EXERCISE: Beginning at the line that contains "theorem EncodeDecode.run : EncodeDecode.Statement", transcribe the remaining lines of the listing exactly; include the final line and omit everything before.

ENTRIES SUPPLIED:
★ ★ ★
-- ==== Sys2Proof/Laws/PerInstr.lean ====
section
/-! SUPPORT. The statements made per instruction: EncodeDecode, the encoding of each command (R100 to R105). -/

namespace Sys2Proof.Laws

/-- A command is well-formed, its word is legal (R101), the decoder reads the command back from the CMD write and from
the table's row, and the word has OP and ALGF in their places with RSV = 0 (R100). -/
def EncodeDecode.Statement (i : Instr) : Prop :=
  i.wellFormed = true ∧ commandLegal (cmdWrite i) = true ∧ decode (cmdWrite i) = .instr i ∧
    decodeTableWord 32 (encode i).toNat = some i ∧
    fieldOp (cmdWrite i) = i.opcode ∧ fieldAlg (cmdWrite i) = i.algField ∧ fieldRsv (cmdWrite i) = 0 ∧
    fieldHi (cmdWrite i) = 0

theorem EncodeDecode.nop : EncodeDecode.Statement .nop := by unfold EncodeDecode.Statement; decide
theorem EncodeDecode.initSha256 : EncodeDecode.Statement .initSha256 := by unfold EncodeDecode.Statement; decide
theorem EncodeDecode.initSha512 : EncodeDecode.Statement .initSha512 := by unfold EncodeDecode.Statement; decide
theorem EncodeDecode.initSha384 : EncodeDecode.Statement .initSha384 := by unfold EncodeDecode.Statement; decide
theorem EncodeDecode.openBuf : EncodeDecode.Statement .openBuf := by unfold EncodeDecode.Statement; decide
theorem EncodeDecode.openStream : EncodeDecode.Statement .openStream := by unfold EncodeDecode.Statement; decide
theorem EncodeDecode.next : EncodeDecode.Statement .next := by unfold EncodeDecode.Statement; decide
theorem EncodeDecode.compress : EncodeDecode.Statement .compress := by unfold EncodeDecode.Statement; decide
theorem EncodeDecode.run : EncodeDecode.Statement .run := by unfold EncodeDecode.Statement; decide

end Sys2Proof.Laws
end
★ ★ ★
RESPONSE BOX:
theorem EncodeDecode.run : EncodeDecode.Statement .run := by unfold EncodeDecode.Statement; decide

end Sys2Proof.Laws
end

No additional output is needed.